Странное у меня было состояние: вроде ничего не болело и голова осталась ясной, но при этом ощущалась некоторая пришибленность. Я думала, что это из-за тараканьей отравы. Все разъяснилось, когда я за уборкой добралась до комнаты лейтенанта и посмотрела на будильник: не было еще и восьми! Это ж во сколько приехал морильщик?! Вот дети природы, встают с петухами и сразу – пахать!

Дрюня мой клевал носом. Уложить его во внеурочное время – дело безнадежное, он не сдается, пока не заснет на ходу. Я посадила его рисовать, а сама прилегла на диван с книжкой. Расслабилась, дуреха! Забыла о рассказах Пороховницына, похожих на рекламу полигона. Забыла, как сама предупреждала лейтенанта, что не все можно говорить при ребенке.

Разбудил меня писк.
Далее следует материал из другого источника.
-- ==== Sys2Proof/Laws/Dispatch.lean ====
section
/-! SUPPORT. `exec` on each command is that command's meaning: one lemma per constructor of `Instr`. -/

set_option Elab.async false

namespace Sys2Proof.Machine

open Sys2Proof
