@[simp] theorem State.modVlan_fields (s : State) (i : Nat) (g : VlanEnt → VlanEnt) :
    (s.modVlan i g).pending = s.pending ∧ (s.modVlan i g).now = s.now ∧ (s.modVlan i g).draws = s.draws ∧
    (s.modVlan i g).windows = s.windows ∧ (s.modVlan i g).sent = s.sent ∧ (s.modVlan i g).host = s.host ∧
    (s.modVlan i g).mbx = s.mbx ∧ (s.modVlan i g).mbxOrder = s.mbxOrder ∧ (s.modVlan i g).ctrs = s.ctrs ∧
    (s.modVlan i g).islands = s.islands ∧ (s.modVlan i g).units = s.units ∧ (s.modVlan i g).buses = s.buses ∧
    (s.modVlan i g).eth = s.eth ∧ (s.modVlan i g).parse = s.parse ∧ (s.modVlan i g).sw = s.sw ∧
    (s.modVlan i g).sig = s.sig ∧ (s.modVlan i g).time = s.time ∧ (s.modVlan i g).aud = s.aud ∧
    (s.modVlan i g).tide = s.tide ∧ (s.modVlan i g).sec = s.sec ∧ (s.modVlan i g).flt = s.flt ∧
    (s.modVlan i g).twin = s.twin ∧ (s.modVlan i g).cw = s.cw ∧ (s.modVlan i g).slp = s.slp ∧
    (s.modVlan i g).boot = s.boot ∧ (s.modVlan i g).tbl = { s.tbl with vlans := s.tbl.vlans.modify {} i g } :=
  ⟨rfl, rfl, rfl, rfl, rfl, rfl, rfl, rfl, rfl, rfl, rfl, rfl, rfl,
    rfl, rfl, rfl, rfl, rfl, rfl, rfl, rfl, rfl, rfl, rfl, rfl, rfl⟩

@[simp] theorem State.modStream_fields (s : State) (i : Nat) (g : StreamEnt → StreamEnt) :
    (s.modStream i g).pending = s.pending ∧ (s.modStream i g).now = s.now ∧ (s.modStream i g).draws = s.draws ∧
    (s.modStream i g).windows = s.windows ∧ (s.modStream i g).sent = s.sent ∧ (s.modStream i g).host = s.host ∧
    (s.modStream i g).mbx = s.mbx ∧ (s.modStream i g).mbxOrder = s.mbxOrder ∧ (s.modStream i g).ctrs = s.ctrs ∧
    (s.modStream i g).islands = s.islands ∧ (s.modStream i g).units = s.units ∧ (s.modStream i g).buses = s.buses ∧
    (s.modStream i g).eth = s.eth ∧ (s.modStream i g).parse = s.parse ∧ (s.modStream i g).sw = s.sw ∧
    (s.modStream i g).sig = s.sig ∧ (s.modStream i g).time = s.time ∧ (s.modStream i g).aud = s.aud ∧
    (s.modStream i g).tide = s.tide ∧ (s.modStream i g).sec = s.sec ∧ (s.modStream i g).flt = s.flt ∧
    (s.modStream i g).twin = s.twin ∧ (s.modStream i g).cw = s.cw ∧ (s.modStream i g).slp = s.slp ∧
    (s.modStream i g).boot = s.boot ∧ (s.modStream i g).tbl = { s.tbl with streams := s.tbl.streams.modify {} i g } :=
  ⟨rfl, rfl, rfl, rfl, rfl, rfl, rfl, rfl, rfl, rfl, rfl, rfl, rfl,
    rfl, rfl, rfl, rfl, rfl, rfl, rfl, rfl, rfl, rfl, rfl, rfl, rfl⟩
В тазу с водой отчаянно боролся за жизнь отправленный в плавание Варяг. К спине у него были привязаны «магнитные мины» из пластилина. У меня на глазах свин повторил судьбу своего тезки крейсера: пошел ко дну и стал пускать пузыри.

Мокрый, с облипшей шерстью, он казался не больше мышонка. Я трясла крохотное тельце, чтобы из легких вылилась вода, и дула ему в нос. Бесполезно. Варяг уже начал остывать.

– Дрюня!!! – взревела я.

Брат не отзывался.

Я бросилась в прихожую. Так и есть! Дрюнины кроссовки испарились вместе с моими босоножками. В зеркале мелькала какая-то зеленая образина. Я знаю, что не красавица, но это…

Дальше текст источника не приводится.